-- ==== Sys2Proof/Laws/KeepsWork.lean ====
section
/-!
SUPPORT. Every operation of Machine/Work.lean keeps the queue, the variant and the bounds of Safety.lean.
-/

namespace Sys2Proof.Machine
theorem State.askXlat_keeps (s : State) (f : Nat) (pasid : Option (BitVec 20)) (addr : Nat) (len : Nat)  : Keeps s (State.askXlat s f pasid addr len) := by
  unfold State.askXlat
  repeat' first
    | (with_reducible apply Keeps.refl)
    | (with_reducible assumption)
    | (with_reducible (apply Keeps.after; apply State.emit_keeps))
    | (with_reducible (apply Keeps.after; apply Keeps.foldl))
    | (with_reducible intro _)
    | split

theorem State.askRanges_keeps (s : State) (q : Req) (rs : List (Nat × Nat)) (off : Nat) (n : Nat)  : Keeps s (State.askRanges s q rs off n) := by
  unfold State.askRanges
  repeat' first
    | (with_reducible apply Keeps.refl)
    | (with_reducible assumption)
    | (with_reducible (apply Keeps.after; apply State.askXlat_keeps))
    | (with_reducible (apply Keeps.after; apply Keeps.foldl))
    | (with_reducible intro _)

theorem State.atOnce_keeps (s : State) (k : State → State) (hk : ∀ t, Keeps t (k t)) : Keeps s (State.atOnce s k) := by
  unfold State.atOnce
  repeat' first
    | (with_reducible apply Keeps.refl)
    | (with_reducible assumption)
    | (with_reducible apply hk)
    | (with_reducible (apply Keeps.after; apply Keeps.onOut))

theorem State.chError_keeps (s : State) (f : Nat) (i : Nat) (cause : Nat)  : Keeps s (State.chError s f i cause) := by
  unfold State.chError
  repeat' first
    | (with_reducible apply Keeps.refl)
    | (with_reducible assumption)
    | (with_reducible (apply Keeps.after; apply State.modChan_keeps))
    | (with_reducible (apply Keeps.after; apply State.setBit_keeps))
    | (with_reducible (apply Keeps.after; apply State.modFn_keeps))
    | (extract_lets +onlyGivenNames x; refine Keeps.cut (t := x) ?_ ?_; rotate_left; intro hx; clear_value x; rotate_left; dsimp only [x])
    | extract_lets +onlyGivenNames x
    | (with_reducible intro _)
    | split

theorem State.chMessage_keeps (s : State) (f : Nat) (i : Nat)  : Keeps s (State.chMessage s f i) := by
  unfold State.chMessage
  repeat' first
    | (with_reducible apply Keeps.refl)
    | (with_reducible assumption)
    | (with_reducible (apply Keeps.after; apply State.modChan_keeps))
    | (with_reducible (apply Keeps.after; apply State.msix_keeps))
    | (with_reducible intro _)
    | split

theorem State.dmaWrite_keeps (s : State) (f : Nat) (x : Tlp) (addr : Nat) (data : List Byte)  : Keeps s (State.dmaWrite s f x addr data) := by
  unfold State.dmaWrite
  repeat' first
    | (with_reducible apply Keeps.refl)
    | (with_reducible assumption)
    | (with_reducible (apply Keeps.after; apply State.emit_keeps))
    | (with_reducible (apply Keeps.after; apply State.askXlat_keeps))

theorem State.giveDirect_keeps (s : State)  : Keeps s (State.giveDirect s) := by
  unfold State.giveDirect
  repeat' first
    | (with_reducible apply Keeps.refl)
    | (with_reducible assumption)
    | (with_reducible (apply Keeps.after; apply State.modQuad_keeps))
    | (with_reducible intro _)
    | split

theorem State.unplace_keeps (s : State) (j : Nat)  : Keeps s (State.unplace s j) := by
  unfold State.unplace
  repeat' first
    | (with_reducible apply Keeps.refl)
    | (with_reducible assumption)
    | (with_reducible (apply Keeps.after; apply State.giveDirect_keeps))
    | (with_reducible (apply Keeps.after; apply State.modQuad_keeps))
    | (with_reducible (apply Keeps.after; apply State.modJob_keeps))
    | (with_reducible (apply Keeps.after; apply Keeps.onEights))
    | (with_reducible (apply Keeps.after; apply Keeps.onSlices))
    | (extract_lets +onlyGivenNames x; refine Keeps.cut (t := x) ?_ ?_; rotate_left; intro hx; clear_value x; rotate_left; dsimp only [x])
    | extract_lets +onlyGivenNames x
    | (with_reducible intro _)
    | split

theorem State.giveEntries_keeps (s : State)  : Keeps s (State.giveEntries s) := by
  unfold State.giveEntries
  repeat' first
    | (with_reducible apply Keeps.refl)
    | (with_reducible assumption)
    | (with_reducible (apply Keeps.after; apply State.modJob_keeps))
    | (with_reducible (apply Keeps.after; apply Keeps.onMsh))
    | (with_reducible (apply Keeps.after; apply Keeps.foldl))
    | (with_reducible intro _)
    | split

theorem State.reapProg_keeps (s : State) (n : Nat)  : Keeps s (State.reapProg s n) := by
  unfold State.reapProg
  repeat' first
    | (with_reducible apply Keeps.refl)
    | (with_reducible assumption)
    | (with_reducible (apply Keeps.after; apply Keeps.onProgs))
    | (with_reducible intro _)
    | split

theorem State.endJob_keeps (s : State) (j : Nat)  : Keeps s (State.endJob s j) := by
  unfold State.endJob
  repeat' first
    | (with_reducible apply Keeps.refl)
    | (with_reducible assumption)
    | (with_reducible (apply Keeps.after; apply State.unplace_keeps))
    | (with_reducible (apply Keeps.after; apply State.modEight_keeps))
    | (with_reducible (apply Keeps.after; apply State.giveEntries_keeps))
    | (with_reducible (apply Keeps.after; apply State.reapProg_keeps))
    | (with_reducible (apply Keeps.after; apply Keeps.onSlices))
    | (with_reducible (apply Keeps.after; apply Keeps.onMsh))
    | (with_reducible (apply Keeps.after; apply Keeps.onJobs))
    | (extract_lets +onlyGivenNames x; refine Keeps.cut (t := x) ?_ ?_; rotate_left; intro hx; clear_value x; rotate_left; dsimp only [x])
    | extract_lets +onlyGivenNames x
    | (with_reducible intro _)
    | split

theorem State.settleCredits_keeps (s : State)  : Keeps s (State.settleCredits s) := by
  unfold State.settleCredits
  repeat' first
    | (with_reducible apply Keeps.refl)
    | (with_reducible assumption)
    | (with_reducible (apply Keeps.after; apply Keeps.onMsh))

theorem State.dropReq_keeps (s : State) (r : Nat)  : Keeps s (State.dropReq s r) := by
  unfold State.dropReq
  repeat' first
    | (with_reducible apply Keeps.refl)
    | (with_reducible assumption)
    | (with_reducible (apply Keeps.after; apply State.endJob_keeps))
    | (with_reducible (apply Keeps.after; apply State.settleCredits_keeps))
    | (with_reducible (apply Keeps.after; apply Keeps.onReqs))
    | extract_lets +onlyGivenNames x
    | (with_reducible intro _)
    | split

theorem State.writeRanges_keeps (s : State) (f : Nat) (x : Tlp) (rs : List (Nat × Nat)) (data : List Byte)  : Keeps s (State.writeRanges s f x rs data) := by
  induction rs generalizing s data with
  | nil => exact Keeps.refl s
  | cons r rs ih =>
    unfold State.writeRanges
    split
    · exact ih _ _
    · exact (State.dmaWrite_keeps _ _ _ _ _).trans (ih _ _)

theorem State.putOut_keeps (s : State) (q : Req) (off : Nat) (data : List Byte)  : Keeps s (State.putOut s q off data) := by
  unfold State.putOut
  repeat' first
    | (with_reducible apply Keeps.refl)
    | (with_reducible assumption)
    | (with_reducible (apply Keeps.after; apply State.writeRanges_keeps))

theorem State.zeroWritten_keeps (s : State) (q : Req) (st : Nat)  : Keeps s (State.zeroWritten s q st) := by
  unfold State.zeroWritten
  repeat' first
    | (with_reducible apply Keeps.refl)
    | (with_reducible assumption)
    | (with_reducible (apply Keeps.after; apply State.putOut_keeps))
    | (with_reducible intro _)
    | split

theorem State.meter_keeps (s : State) (f : Nat) (i : Nat) (ups : List (Nat × Nat))  : Keeps s (State.meter s f i ups) := by
  unfold State.meter
  repeat' first
    | (with_reducible apply Keeps.refl)
    | (with_reducible assumption)
    | (with_reducible (apply Keeps.after; apply Keeps.onHeat))

theorem State.writeCqe_keeps (s : State) (f : Nat) (i : Nat) (dw : List Nat) (slot : Nat)  : Keeps s (State.writeCqe s f i dw slot) := by
  unfold State.writeCqe
  repeat' first
    | (with_reducible apply Keeps.refl)
    | (with_reducible assumption)
    | (with_reducible (apply Keeps.after; apply State.chError_keeps))
    | (with_reducible (apply Keeps.after; apply State.askXlat_keeps))
    | (with_reducible (apply Keeps.after; apply State.modChan_keeps))
    | (with_reducible (apply Keeps.after; apply State.emit_keeps))
    | (with_reducible (apply Keeps.after; apply State.chMessage_keeps))
    | (extract_lets +onlyGivenNames x; refine Keeps.cut (t := x) ?_ ?_; rotate_left; intro hx; clear_value x; rotate_left; dsimp only [x])
    | extract_lets +onlyGivenNames x
    | (with_reducible intro _)
    | split

theorem State.finish1_keeps (s : State) (r : Nat) (x0 : Fin)  : Keeps s (State.finish1 s r x0) := by
  unfold State.finish1
  repeat' first
    | (with_reducible apply Keeps.refl)
    | (with_reducible assumption)
    | (with_reducible (apply Keeps.after; apply State.zeroWritten_keeps))
    | (with_reducible (apply Keeps.after; apply State.meter_keeps))
    | (with_reducible (apply Keeps.after; apply State.writeCqe_keeps))
    | (with_reducible (apply Keeps.after; apply State.modChan_keeps))
    | (with_reducible (apply Keeps.after; apply State.endJob_keeps))
    | (with_reducible (apply Keeps.after; apply State.settleCredits_keeps))
    | (with_reducible (apply Keeps.after; apply State.reapProg_keeps))
    | (with_reducible (apply Keeps.after; apply Keeps.onReqs))
    | extract_lets +onlyGivenNames x
    | (with_reducible intro _)
    | split

theorem State.finish_keeps (s : State) (r : Nat) (x : Fin)  : Keeps s (State.finish s r x) := by
  unfold State.finish
  repeat' first
    | (with_reducible apply Keeps.refl)
    | (with_reducible assumption)
    | (with_reducible (apply Keeps.after; apply State.finish1_keeps))
    | (with_reducible (apply Keeps.after; apply State.endJob_keeps))
    | (with_reducible (apply Keeps.after; apply Keeps.foldl))
    | (extract_lets +onlyGivenNames x; refine Keeps.cut (t := x) ?_ ?_; rotate_left; intro hx; clear_value x; rotate_left; dsimp only [x])
    | extract_lets +onlyGivenNames x
    | (with_reducible intro _)
    | split

theorem State.failJob_keeps (s : State) (j : Nat) (x : Fin)  : Keeps s (State.failJob s j x) := by
  unfold State.failJob
  repeat' first
    | (with_reducible apply Keeps.refl)
    | (with_reducible assumption)
    | (with_reducible (apply Keeps.after; apply State.finish_keeps))
    | (with_reducible (apply Keeps.after; apply State.endJob_keeps))
    | (with_reducible (apply Keeps.after; apply State.modChan_keeps))
    | (extract_lets +onlyGivenNames x; refine Keeps.cut (t := x) ?_ ?_; rotate_left; intro hx; clear_value x; rotate_left; dsimp only [x])
    | extract_lets +onlyGivenNames x
    | (with_reducible intro _)
    | split

theorem State.writeOut_keeps (s : State) (q : Req) (off : Nat) (data : List Byte)  : Keeps s (State.writeOut s q off data) := by
  unfold State.writeOut
  repeat' first
    | (with_reducible apply Keeps.refl)
    | (with_reducible assumption)
    | (with_reducible (apply Keeps.after; apply State.spend_keeps))
    | (with_reducible (apply Keeps.after; apply State.putOut_keeps))

end Sys2Proof.Machine
end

=-=-=-=-=

**WHAT TO DO**: Of the lines above, show those in which "writeOut" appears.

**YOUR RESPONSE**:
theorem State.writeOut_keeps (s : State) (q : Req) (off : Nat) (data : List Byte)  : Keeps s (State.writeOut s q off data) := by
  unfold State.writeOut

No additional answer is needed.